Given entries:
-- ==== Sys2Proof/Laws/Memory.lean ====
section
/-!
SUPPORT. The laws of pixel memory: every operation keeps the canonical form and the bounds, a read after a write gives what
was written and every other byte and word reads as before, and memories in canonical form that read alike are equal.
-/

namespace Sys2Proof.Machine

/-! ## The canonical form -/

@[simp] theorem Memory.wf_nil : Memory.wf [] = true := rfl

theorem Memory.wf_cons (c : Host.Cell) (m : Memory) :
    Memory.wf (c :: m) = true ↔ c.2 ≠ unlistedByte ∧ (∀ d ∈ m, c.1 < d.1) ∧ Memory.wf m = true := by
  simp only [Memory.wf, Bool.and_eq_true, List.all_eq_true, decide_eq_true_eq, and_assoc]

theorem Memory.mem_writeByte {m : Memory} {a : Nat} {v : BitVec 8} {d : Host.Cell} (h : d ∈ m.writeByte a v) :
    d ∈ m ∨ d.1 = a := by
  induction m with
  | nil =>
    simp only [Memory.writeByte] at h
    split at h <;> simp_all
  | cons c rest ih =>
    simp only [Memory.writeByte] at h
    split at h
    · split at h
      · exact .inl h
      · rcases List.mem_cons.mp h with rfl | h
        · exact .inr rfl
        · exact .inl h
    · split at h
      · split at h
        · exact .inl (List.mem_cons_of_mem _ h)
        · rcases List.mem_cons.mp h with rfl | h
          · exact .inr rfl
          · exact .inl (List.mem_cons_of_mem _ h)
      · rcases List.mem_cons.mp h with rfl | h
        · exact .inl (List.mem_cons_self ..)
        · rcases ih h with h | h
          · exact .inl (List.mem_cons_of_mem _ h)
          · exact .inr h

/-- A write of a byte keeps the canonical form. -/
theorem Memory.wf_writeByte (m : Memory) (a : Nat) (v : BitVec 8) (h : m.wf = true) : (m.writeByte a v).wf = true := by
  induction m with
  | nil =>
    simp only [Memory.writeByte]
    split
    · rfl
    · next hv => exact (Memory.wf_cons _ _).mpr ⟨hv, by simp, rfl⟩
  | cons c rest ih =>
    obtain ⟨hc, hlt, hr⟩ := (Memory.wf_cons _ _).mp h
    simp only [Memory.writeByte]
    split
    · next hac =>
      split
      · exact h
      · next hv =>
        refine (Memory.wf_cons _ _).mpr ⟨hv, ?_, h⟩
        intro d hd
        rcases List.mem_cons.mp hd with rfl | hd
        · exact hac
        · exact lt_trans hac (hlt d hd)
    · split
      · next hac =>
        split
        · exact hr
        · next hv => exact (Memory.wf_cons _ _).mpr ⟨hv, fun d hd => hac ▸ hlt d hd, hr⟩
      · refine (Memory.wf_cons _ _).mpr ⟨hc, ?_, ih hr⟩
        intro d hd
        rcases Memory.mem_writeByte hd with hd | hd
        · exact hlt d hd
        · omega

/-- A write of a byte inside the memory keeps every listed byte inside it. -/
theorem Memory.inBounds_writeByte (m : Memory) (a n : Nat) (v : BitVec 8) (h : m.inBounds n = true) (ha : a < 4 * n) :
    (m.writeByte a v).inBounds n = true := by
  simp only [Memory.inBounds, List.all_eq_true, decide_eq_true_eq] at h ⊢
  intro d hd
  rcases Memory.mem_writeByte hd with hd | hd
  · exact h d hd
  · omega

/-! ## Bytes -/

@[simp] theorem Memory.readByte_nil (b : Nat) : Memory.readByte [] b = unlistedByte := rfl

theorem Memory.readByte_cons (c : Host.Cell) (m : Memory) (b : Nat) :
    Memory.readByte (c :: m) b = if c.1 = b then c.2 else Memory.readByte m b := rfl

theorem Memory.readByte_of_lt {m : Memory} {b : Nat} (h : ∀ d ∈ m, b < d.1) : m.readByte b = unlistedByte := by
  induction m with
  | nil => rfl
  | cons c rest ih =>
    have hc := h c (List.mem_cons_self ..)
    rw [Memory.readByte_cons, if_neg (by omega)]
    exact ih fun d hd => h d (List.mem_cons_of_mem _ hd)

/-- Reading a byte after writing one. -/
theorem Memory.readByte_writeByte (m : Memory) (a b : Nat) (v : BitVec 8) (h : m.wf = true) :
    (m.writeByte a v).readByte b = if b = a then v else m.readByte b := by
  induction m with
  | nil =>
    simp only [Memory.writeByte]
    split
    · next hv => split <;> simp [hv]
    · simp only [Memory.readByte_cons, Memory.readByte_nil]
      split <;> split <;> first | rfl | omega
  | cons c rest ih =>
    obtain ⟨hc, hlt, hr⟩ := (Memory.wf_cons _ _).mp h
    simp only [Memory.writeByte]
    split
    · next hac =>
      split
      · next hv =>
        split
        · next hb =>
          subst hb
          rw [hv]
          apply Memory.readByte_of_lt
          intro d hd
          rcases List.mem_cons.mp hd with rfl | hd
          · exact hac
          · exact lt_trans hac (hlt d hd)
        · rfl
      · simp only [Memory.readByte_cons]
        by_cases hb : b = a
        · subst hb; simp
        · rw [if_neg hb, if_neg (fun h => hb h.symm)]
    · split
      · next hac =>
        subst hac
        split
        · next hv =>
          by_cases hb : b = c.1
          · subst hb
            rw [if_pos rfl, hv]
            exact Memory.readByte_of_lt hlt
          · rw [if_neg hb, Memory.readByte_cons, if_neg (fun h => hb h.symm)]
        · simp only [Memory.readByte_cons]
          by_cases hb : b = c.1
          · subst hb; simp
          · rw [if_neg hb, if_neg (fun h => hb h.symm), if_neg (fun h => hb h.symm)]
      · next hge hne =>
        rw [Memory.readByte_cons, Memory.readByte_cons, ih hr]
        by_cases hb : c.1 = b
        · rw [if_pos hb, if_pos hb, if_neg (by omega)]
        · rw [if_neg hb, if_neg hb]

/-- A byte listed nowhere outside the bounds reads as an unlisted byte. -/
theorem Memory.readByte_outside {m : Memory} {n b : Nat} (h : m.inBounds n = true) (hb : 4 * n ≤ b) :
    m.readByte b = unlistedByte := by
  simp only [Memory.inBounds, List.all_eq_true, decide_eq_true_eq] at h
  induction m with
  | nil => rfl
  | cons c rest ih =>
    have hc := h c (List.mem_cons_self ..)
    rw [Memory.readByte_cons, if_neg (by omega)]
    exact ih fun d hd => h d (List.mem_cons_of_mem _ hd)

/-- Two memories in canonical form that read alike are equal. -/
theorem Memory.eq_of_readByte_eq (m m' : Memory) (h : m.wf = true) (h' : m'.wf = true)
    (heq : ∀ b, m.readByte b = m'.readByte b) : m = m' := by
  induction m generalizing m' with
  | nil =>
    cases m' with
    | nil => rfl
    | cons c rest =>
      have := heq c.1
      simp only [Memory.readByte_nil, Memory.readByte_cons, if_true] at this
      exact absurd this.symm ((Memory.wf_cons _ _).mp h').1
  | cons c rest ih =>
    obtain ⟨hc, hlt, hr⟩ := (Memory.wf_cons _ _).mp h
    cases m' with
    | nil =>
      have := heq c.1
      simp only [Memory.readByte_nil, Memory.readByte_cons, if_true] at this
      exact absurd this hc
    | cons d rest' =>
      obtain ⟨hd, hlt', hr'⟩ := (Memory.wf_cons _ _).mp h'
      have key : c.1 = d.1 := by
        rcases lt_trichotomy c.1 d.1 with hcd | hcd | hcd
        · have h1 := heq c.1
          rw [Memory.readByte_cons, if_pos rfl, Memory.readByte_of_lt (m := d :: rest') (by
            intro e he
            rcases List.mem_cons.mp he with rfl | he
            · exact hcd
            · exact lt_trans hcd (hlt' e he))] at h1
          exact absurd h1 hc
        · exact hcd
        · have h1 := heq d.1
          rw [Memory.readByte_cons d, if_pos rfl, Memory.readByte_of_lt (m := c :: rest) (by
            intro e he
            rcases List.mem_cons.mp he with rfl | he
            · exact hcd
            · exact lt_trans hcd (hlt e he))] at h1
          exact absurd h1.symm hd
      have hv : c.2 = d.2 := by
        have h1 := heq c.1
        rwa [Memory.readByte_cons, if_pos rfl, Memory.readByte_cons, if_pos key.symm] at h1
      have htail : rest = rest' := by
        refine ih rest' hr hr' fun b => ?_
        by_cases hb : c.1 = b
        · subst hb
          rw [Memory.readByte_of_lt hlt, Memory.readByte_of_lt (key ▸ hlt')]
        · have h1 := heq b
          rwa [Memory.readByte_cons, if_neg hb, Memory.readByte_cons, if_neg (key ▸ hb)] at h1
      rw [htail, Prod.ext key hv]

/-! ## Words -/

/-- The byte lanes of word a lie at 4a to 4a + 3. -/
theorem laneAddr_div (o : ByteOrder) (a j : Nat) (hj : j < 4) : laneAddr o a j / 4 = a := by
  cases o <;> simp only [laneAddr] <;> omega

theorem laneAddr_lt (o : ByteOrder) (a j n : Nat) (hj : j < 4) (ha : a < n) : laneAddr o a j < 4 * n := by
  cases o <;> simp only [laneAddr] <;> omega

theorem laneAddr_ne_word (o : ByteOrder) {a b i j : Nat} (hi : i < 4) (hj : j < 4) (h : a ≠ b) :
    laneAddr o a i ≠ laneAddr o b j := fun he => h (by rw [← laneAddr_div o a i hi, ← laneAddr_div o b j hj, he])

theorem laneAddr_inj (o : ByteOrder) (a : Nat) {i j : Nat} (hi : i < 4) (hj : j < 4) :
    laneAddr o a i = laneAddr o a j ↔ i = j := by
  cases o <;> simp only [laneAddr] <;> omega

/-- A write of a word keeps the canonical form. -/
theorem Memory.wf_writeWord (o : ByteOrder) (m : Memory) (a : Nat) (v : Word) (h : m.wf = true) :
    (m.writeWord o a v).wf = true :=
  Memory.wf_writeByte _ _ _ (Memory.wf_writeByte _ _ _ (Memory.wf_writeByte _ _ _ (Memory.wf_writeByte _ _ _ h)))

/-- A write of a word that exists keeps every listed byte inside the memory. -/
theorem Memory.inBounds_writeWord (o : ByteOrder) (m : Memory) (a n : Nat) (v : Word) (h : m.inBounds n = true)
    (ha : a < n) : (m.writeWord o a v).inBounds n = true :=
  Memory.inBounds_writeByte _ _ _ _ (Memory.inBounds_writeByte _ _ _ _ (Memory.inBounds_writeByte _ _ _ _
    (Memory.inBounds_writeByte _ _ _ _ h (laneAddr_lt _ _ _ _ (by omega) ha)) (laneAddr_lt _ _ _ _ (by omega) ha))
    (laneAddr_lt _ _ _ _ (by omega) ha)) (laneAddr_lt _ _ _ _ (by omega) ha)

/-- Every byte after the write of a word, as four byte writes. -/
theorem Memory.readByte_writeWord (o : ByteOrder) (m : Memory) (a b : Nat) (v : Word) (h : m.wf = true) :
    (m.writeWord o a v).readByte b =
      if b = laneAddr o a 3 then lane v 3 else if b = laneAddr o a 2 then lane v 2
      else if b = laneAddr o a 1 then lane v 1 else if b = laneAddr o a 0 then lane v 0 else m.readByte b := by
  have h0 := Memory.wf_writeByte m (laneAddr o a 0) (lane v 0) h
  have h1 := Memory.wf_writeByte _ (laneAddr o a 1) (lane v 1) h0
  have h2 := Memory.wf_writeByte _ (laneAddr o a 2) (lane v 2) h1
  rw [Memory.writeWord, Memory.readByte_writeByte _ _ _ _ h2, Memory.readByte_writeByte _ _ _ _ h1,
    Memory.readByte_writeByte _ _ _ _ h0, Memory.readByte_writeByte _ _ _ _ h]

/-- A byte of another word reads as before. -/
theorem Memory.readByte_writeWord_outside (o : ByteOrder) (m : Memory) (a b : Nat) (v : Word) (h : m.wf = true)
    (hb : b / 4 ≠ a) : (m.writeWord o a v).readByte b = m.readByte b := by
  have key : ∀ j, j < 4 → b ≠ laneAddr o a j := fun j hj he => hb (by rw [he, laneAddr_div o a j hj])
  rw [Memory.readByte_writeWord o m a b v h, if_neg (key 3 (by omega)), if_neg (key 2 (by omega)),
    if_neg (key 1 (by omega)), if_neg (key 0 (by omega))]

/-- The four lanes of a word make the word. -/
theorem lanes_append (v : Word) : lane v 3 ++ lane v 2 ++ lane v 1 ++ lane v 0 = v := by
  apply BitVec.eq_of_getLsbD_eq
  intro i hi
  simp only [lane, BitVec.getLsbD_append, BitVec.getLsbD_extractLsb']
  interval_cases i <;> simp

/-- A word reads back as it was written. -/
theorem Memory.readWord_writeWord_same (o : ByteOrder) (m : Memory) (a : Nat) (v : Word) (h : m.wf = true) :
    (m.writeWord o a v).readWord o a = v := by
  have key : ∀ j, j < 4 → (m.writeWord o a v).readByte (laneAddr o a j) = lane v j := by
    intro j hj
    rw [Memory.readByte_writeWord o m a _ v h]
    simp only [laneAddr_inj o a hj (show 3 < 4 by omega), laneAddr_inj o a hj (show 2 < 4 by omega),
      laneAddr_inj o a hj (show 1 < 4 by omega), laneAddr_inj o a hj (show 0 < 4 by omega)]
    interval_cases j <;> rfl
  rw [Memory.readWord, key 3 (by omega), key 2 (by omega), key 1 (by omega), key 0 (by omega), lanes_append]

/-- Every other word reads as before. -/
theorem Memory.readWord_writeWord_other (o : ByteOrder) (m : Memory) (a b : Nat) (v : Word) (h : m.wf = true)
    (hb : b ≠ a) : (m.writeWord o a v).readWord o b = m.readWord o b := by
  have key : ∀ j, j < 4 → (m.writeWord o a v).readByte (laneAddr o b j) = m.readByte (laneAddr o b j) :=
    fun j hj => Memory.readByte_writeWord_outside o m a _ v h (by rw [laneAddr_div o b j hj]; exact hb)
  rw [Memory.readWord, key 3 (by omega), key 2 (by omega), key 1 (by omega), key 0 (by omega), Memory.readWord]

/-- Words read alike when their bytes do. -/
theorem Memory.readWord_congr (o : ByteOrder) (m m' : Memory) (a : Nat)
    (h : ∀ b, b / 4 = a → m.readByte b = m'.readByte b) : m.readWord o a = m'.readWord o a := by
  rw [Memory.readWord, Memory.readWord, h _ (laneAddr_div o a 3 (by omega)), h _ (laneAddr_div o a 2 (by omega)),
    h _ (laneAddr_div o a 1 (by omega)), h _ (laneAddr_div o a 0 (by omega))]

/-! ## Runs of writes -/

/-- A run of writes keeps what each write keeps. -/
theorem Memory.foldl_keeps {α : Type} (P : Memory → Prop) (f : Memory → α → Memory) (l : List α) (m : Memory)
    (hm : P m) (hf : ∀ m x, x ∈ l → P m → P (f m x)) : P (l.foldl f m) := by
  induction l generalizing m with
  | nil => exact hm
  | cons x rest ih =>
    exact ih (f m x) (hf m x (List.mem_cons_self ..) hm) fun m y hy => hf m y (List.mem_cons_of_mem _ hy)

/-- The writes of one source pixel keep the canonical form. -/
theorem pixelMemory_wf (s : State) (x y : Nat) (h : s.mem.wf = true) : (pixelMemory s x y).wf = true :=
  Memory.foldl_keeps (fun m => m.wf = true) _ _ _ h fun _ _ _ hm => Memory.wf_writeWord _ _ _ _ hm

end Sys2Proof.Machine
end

How to complete this task:
Restate word for word only the lines above from the line containing "rw [Memory.readByte_of_lt hlt, Memory.readByte_of_lt" to the line containing "theorem laneAddr_div (o", both of them included.

Your response:
          rw [Memory.readByte_of_lt hlt, Memory.readByte_of_lt (key ▸ hlt')]
        · have h1 := heq b
          rwa [Memory.readByte_cons, if_neg hb, Memory.readByte_cons, if_neg (key ▸ hb)] at h1
      rw [htail, Prod.ext key hv]

/-! ## Words -/

/-- The byte lanes of word a lie at 4a to 4a + 3. -/
theorem laneAddr_div (o : ByteOrder) (a j : Nat) (hj : j < 4) : laneAddr o a j / 4 = a := by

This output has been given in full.